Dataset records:

-- ==== Sys2Proof/Tests/Slice0.lean ====
section
/-!
SUPPORT. The model's own tests: an ill-formed command for each check of WellFormed; for each clause of an obligation that has
hypotheses a concrete state and operands that meet them together, with what the command then does; worked values from the
spec. Every test is one step or one evaluation.
-/
set_option Elab.async false
set_option autoImplicit false

namespace Sys2Proof.Tests

open Sys2Proof Sys2Proof.Machine

/-- Does a step answer a next state with a property? -/
def after (o : Host.Outcome State Fault Refusal) (p : State → Bool) : Bool :=
  match o with
  | .next t => p t
  | _ => false

/-- The 54 V input is in range and the auxiliary domain powered. -/
def aux : State := { State.reset with power := { inRange := true, aux := true, charged := true, inputDv := 540 } }

/-- A module that is READY in P0 with four dies in service. -/
def on : State :=
  { ((aux.setFld 0 HUB_STATUS_READY 1).setFld 0 HUB_STATUS_PSTATE 0).setFld 0 HUB_STATUS_DIES 15 with
    power := { aux.power with main := true, cold := false }, pins := { pwrgd := true, perst := false } }

/-- `on` with slot J0's pair enabled. -/
def pair : State := { on.setFld 0 KGR_QSTAT_ENABLED 1 with qps := [(0, { cqBase := 4096 })] }

/-! ## Ill-formed commands -/

theorem test_wf_input : (Instr.powerInputEntry 4096).wellFormed = false ∧ (Instr.powerInputEntry 580).wellFormed = true := by
  decide +kernel
theorem test_wf_loss : (Instr.powerLoss 4096 20).wellFormed = false := by decide +kernel
theorem test_wf_stage : let r := fun (d : Nat) (ms : List MarchReport) (v : Nat) =>
      Instr.startupStage ⟨d, ms, 0, 0, 0, false, ⟨true, v, 0, 0, 0⟩, ⟨true, 0, 2, 0, 0⟩⟩
    (r 16 [] 0).wellFormed = false ∧ (r 0 [⟨3264, 0, []⟩] 0).wellFormed = false ∧ (r 0 [⟨0, 0, [4096]⟩] 0).wellFormed = false ∧
    (r 0 [⟨0, 0, [7, 7]⟩] 0).wellFormed = false ∧ (r 0 [] 2).wellFormed = false ∧ (r 15 [⟨3263, 65535, [7, 4095]⟩] 1).wellFormed = true := by
  decide +kernel
theorem test_wf_thermal : (Instr.thermalRead [⟨0, 100, 40⟩] 30 30).wellFormed = false ∧
    (Instr.thermalRead [] 256 30).wellFormed = false ∧ (Instr.thermalTrip ⟨5, 127, 115⟩).wellFormed = false := by decide +kernel
theorem test_wf_access : (Instr.registerWrite 2 0 0).wellFormed = false ∧ (Instr.registerWrite 4 4097 0).wellFormed = false ∧
    (Instr.registerWrite 3 2 0).wellFormed = true ∧ (Instr.registerWrite 0 4 (2 ^ 32)).wellFormed = false ∧
    (Instr.bar0HalfRead 2 0).wellFormed = false := by decide +kernel
theorem test_wf_bar2 : (Instr.bar2Read 0 0 []).wellFormed = false ∧ (Instr.bar2Read (2 ^ 37) 1 []).wellFormed = false ∧
    (Instr.bar2Write 0 [] false []).wellFormed = false ∧ (Instr.bar2Read 0 1 [.retried 0 17]).wellFormed = false ∧
    (Instr.bar2Write 0 [1] false [.exhausted (2 ^ 37)]).wellFormed = false ∧ (Instr.copy 0 [.corrected (2 ^ 37)]).wellFormed = false ∧
    (Instr.xfer 0 0 [.uncorrectable (2 ^ 37)]).wellFormed = false ∧ (Instr.xferComplete 0 0 0 [.retried 0 17]).wellFormed = false ∧
    (Instr.jobSpill 0 [.retried 0 17]).wellFormed = false ∧ (Instr.jobResume 0 [.retried 0 17]).wellFormed = false := by
  decide +kernel
theorem test_wf_pair : (Instr.qpEnable 0 (2 ^ 32)).wellFormed = false ∧ (Instr.qpDisable 0 (2 ^ 32)).wellFormed = false ∧
    (Instr.sqTailDoorbell 0 (2 ^ 32)).wellFormed = false ∧ (Instr.cqHeadDoorbell 0 (2 ^ 32)).wellFormed = false ∧
    (Instr.evtHeadDoorbell 0 (2 ^ 32)).wellFormed = false := by decide +kernel
theorem test_wf_seq : (Instr.deadlineExpiry 0 (2 ^ 32)).wellFormed = false ∧ (Instr.copyComplete 0 (2 ^ 32) []).wellFormed = false ∧
    (Instr.copyComplete 0 0 [.retried 0 17]).wellFormed = false := by
  decide +kernel
theorem test_wf_march : (Instr.marchDone 0 ⟨3264, 0, []⟩).wellFormed = false ∧ (Instr.marchDone 0 ⟨0, 65536, []⟩).wellFormed = false := by
  decide +kernel
theorem test_wf_array : (Instr.segmentDrain 0 0 0 [⟨4, 0, 0, 1, 0, false, 1⟩]).wellFormed = false ∧
    (Instr.segmentDrain 0 0 0 [⟨0, 0, 0, 0, 0, false, 1⟩]).wellFormed = false ∧
    (Instr.residueVote 0 0 0 [⟨0, 0, 64, 1, 0, true, 1⟩]).wellFormed = false ∧
    (Instr.weightBufferSwap 0 0 0 [.act 4 0 0 0]).wellFormed = false ∧
    (Instr.specialsPass 0 0 0 [.wgt 0 0 128]).wellFormed = false := by decide +kernel
theorem test_wf_ring : (Instr.ringTimeout 0 0 16).wellFormed = false := by decide +kernel
theorem test_wf_retire : (Instr.coreRetire 0 0 16).wellFormed = false := by decide +kernel
theorem test_wf_bank : (Instr.eccWriteback 0 (.corrected 4194304)).wellFormed = false ∧
    (Instr.eccWriteback 0 (.copies 0 8)).wellFormed = false ∧ (Instr.bankOwnWrite 0 (2 ^ 32)).wellFormed = false ∧
    (Instr.bankPwrReqWrite 0 (2 ^ 32)).wellFormed = false ∧ (Instr.bankDbgWrite 0 (2 ^ 64)).wellFormed = false ∧
    (Instr.arrInject 0 0 0 (2 ^ 32)).wellFormed = false ∧ (Instr.patrolScrub (2 ^ 31) .clean).wellFormed = false := by
  decide +kernel
theorem test_wf_governor : (Instr.ballastAdjust [0, 0, 0]).wellFormed = false ∧
    (Instr.ageingReplan [⟨0, 0, [700]⟩]).wellFormed = false ∧ (Instr.eyeCheck 640 1 1 1 true).wellFormed = false := by
  decide +kernel
theorem test_wf_debug : (Instr.halt (2 ^ 32)).wellFormed = false ∧ (Instr.resume (2 ^ 32)).wellFormed = false ∧
    (Instr.jtagRegRead 1 4).wellFormed = false ∧ (Instr.jtagRegWrite 0 4 (2 ^ 32)).wellFormed = false := by decide +kernel
theorem test_wf_mctp : (Instr.setEndpointId .smbus 256).wellFormed = false ∧
    (Instr.getMctpVersionSupport .smbus 256).wellFormed = false := by decide +kernel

WHAT YOU ARE ASKED TO DO ->
Each line above from the one with "domain powered. -/" up to and including the one with "theorem test_wf_loss : (Instr.powerLoss" must be set down exactly, and no line outside that span may appear.

THE COMPLETED TASK ->
/-- The 54 V input is in range and the auxiliary domain powered. -/
def aux : State := { State.reset with power := { inRange := true, aux := true, charged := true, inputDv := 540 } }

/-- A module that is READY in P0 with four dies in service. -/
def on : State :=
  { ((aux.setFld 0 HUB_STATUS_READY 1).setFld 0 HUB_STATUS_PSTATE 0).setFld 0 HUB_STATUS_DIES 15 with
    power := { aux.power with main := true, cold := false }, pins := { pwrgd := true, perst := false } }

/-- `on` with slot J0's pair enabled. -/
def pair : State := { on.setFld 0 KGR_QSTAT_ENABLED 1 with qps := [(0, { cqBase := 4096 })] }

/-! ## Ill-formed commands -/

theorem test_wf_input : (Instr.powerInputEntry 4096).wellFormed = false ∧ (Instr.powerInputEntry 580).wellFormed = true := by
  decide +kernel
theorem test_wf_loss : (Instr.powerLoss 4096 20).wellFormed = false := by decide +kernel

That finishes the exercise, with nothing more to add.